Exercise materials section start

/-! ### The Page Pool (chapter 8) -/

/-- R148, R149, R150: first fit is the lowest page that starts n free pages of the pool; serving grants the head request as
long as a free entry and a fit exist, each grant whole before the next, and otherwise changes nothing. -/
def Obligations.FirstFitAndServing : Prop :=
  (∀ (q : PagePool) (n : Nat), 1 ≤ n →
    let fits := fun k : Nat => ∀ i < n, k + i < q.size ∧ ∃ h : k + i < 128, q.pageMap[k + i] = none
    (q.firstFit n = none ↔ ∀ k, ¬fits k) ∧ ∀ k, q.firstFit n = some k ↔ fits k ∧ ∀ j < k, ¬fits j) ∧
  (∀ q : PagePool, (q.freeEntry = none ↔ ∀ e : Fin 64, q.runs[e] ≠ none) ∧
    ∀ e : Fin 64, q.freeEntry = some e → q.runs[e] = none) ∧
  ∀ s : State,
    (s.pool.waitQueue = [] → serveCount s = (s, 0)) ∧
    ∀ t rest, s.pool.waitQueue = t :: rest →
      (s.pool.freeEntry = none ∨ s.pool.firstFit (s.askedPages t) = none → serveCount s = (s, 0)) ∧
      ∀ e k, s.pool.freeEntry = some e → s.pool.firstFit (s.askedPages t) = some k →
        let granted := { s with pool := { s.pool.createRun e k (s.askedPages t) t with waitQueue := rest } }
        let next := serveCount (endWait t (.ok (.page (BitVec.ofNat 8 k))) granted)
        serveCount s = (next.1, next.2 + 1)

/-- R147, R148, R149: PAGE.ALLOC out of range, granted first fit, refused, or waiting. -/
def Obligations.PageAllocGrantsRefusesOrWaits : Prop :=
  ∀ (p : Port) (s : State) (x : Slot) (n option lo hi : Byte), s.IsCaller p x →
    s.Submitted p .pageAlloc [n, option, lo, hi] →
    let inRange := 1 ≤ n.toNat ∧ n.toNat ≤ 32 ∧ n.toNat ≤ s.pool.size ∧ OptionInRange option (hi ++ lo)
    (¬inRange → exec (.pageAlloc p) s = .next (s.completed p 0x12 [])) ∧
    (∀ e k, inRange → s.pool.waitQueue = [] → s.pool.freeEntry = some e → s.pool.firstFit n.toNat = some k →
      exec (.pageAlloc p) s =
        .next ({ s with
          pool :=
            { s.pool with
              runs := s.pool.runs.set e (some ⟨k, n.toNat, x⟩)
              pageMap := Vector.ofFn fun j : Fin 128 =>
                if k ≤ j.val ∧ j.val < k + n.toNat then some e else s.pool.pageMap[j]
              freePages := s.pool.freePages - n.toNat } }.completed p 0x00 [BitVec.ofNat 8 k])) ∧
    (inRange → s.pool.waitQueue ≠ [] ∨ s.pool.freeEntry = none ∨ s.pool.firstFit n.toNat = none →
      (option = 0 → s.pool.freeEntry = none → exec (.pageAlloc p) s = .next (s.completed p 0x27 [])) ∧
      (option = 0 → s.pool.freeEntry ≠ none → exec (.pageAlloc p) s = .next (s.completed p 0x26 [])) ∧
      ∀ d, s.DeadlineIs option (hi ++ lo) d →
        exec (.pageAlloc p) s = .next (s.waitBegun p x (.pages n.toNat) d))

/-- R153, R155: PAGE.FREE by the owner and PAGE.RECLAIM by anyone remove a run and serve the queue; a page outside the pool,
no first page of a run, or another's run is refused. That one run starts at a page is the law of R145. -/
def Obligations.PageFreeAndReclaimRemoveARun : Prop :=
  ∀ (p : Port) (s : State) (page : Byte),
    let start := fun r : Run => r.first = page.toNat
    let removing := fun (e : Fin 64) (r : Run) =>
      serveCount
        { s with
          pool :=
            { s.pool with
              runs := s.pool.runs.set e none
              pageMap := Vector.ofFn fun k : Fin 128 =>
                if r.first ≤ k.val ∧ k.val < r.first + r.length then none else s.pool.pageMap[k]
              freePages := s.pool.freePages + r.length } }
    let noRun := ∀ (e : Fin 64) (r : Run), s.pool.runs[e] = some r → ¬start r
    let oneRun := fun (e : Fin 64) (r : Run) =>
      s.pool.runs[e] = some r ∧ start r ∧ ∀ (f : Fin 64) (q : Run), s.pool.runs[f] = some q → start q → f = e
    (∀ x, s.IsCaller p x → s.Submitted p .pageFree [page] →
      (s.pool.size ≤ page.toNat → exec (.pageFree p) s = .next (s.completed p 0x12 [])) ∧
      (page.toNat < s.pool.size → noRun → exec (.pageFree p) s = .next (s.completed p 0x29 [])) ∧
      ∀ e r, page.toNat < s.pool.size → oneRun e r →
        (r.owner ≠ x → exec (.pageFree p) s = .next (s.completed p 0x28 [])) ∧
        (r.owner = x →
          exec (.pageFree p) s =
            .next ((removing e r).1.completed p 0x00
              [BitVec.ofNat 8 r.length, BitVec.ofNat 8 (removing e r).2]))) ∧
    (s.Submitted p .pageReclaim [page] →
      (s.pool.size ≤ page.toNat → exec (.pageReclaim p) s = .next (s.completed p 0x12 [])) ∧
      (page.toNat < s.pool.size → noRun → exec (.pageReclaim p) s = .next (s.completed p 0x29 [])) ∧
      ∀ e r, page.toNat < s.pool.size → oneRun e r →
        exec (.pageReclaim p) s =
          .next ((removing e r).1.completed p 0x00
            (halfBytes (s.handle r.owner) ++ [BitVec.ofNat 8 r.length, BitVec.ofNat 8 (removing e r).2])))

Exercise materials section end

**What needs to be done:** Every line in the data that holds "fits" should be copied out.

**Your solution:**
    let fits := fun k : Nat => ∀ i < n, k + i < q.size ∧ ∃ h : k + i < 128, q.pageMap[k + i] = none
    (q.firstFit n = none ↔ ∀ k, ¬fits k) ∧ ∀ k, q.firstFit n = some k ↔ fits k ∧ ∀ j < k, ¬fits j) ∧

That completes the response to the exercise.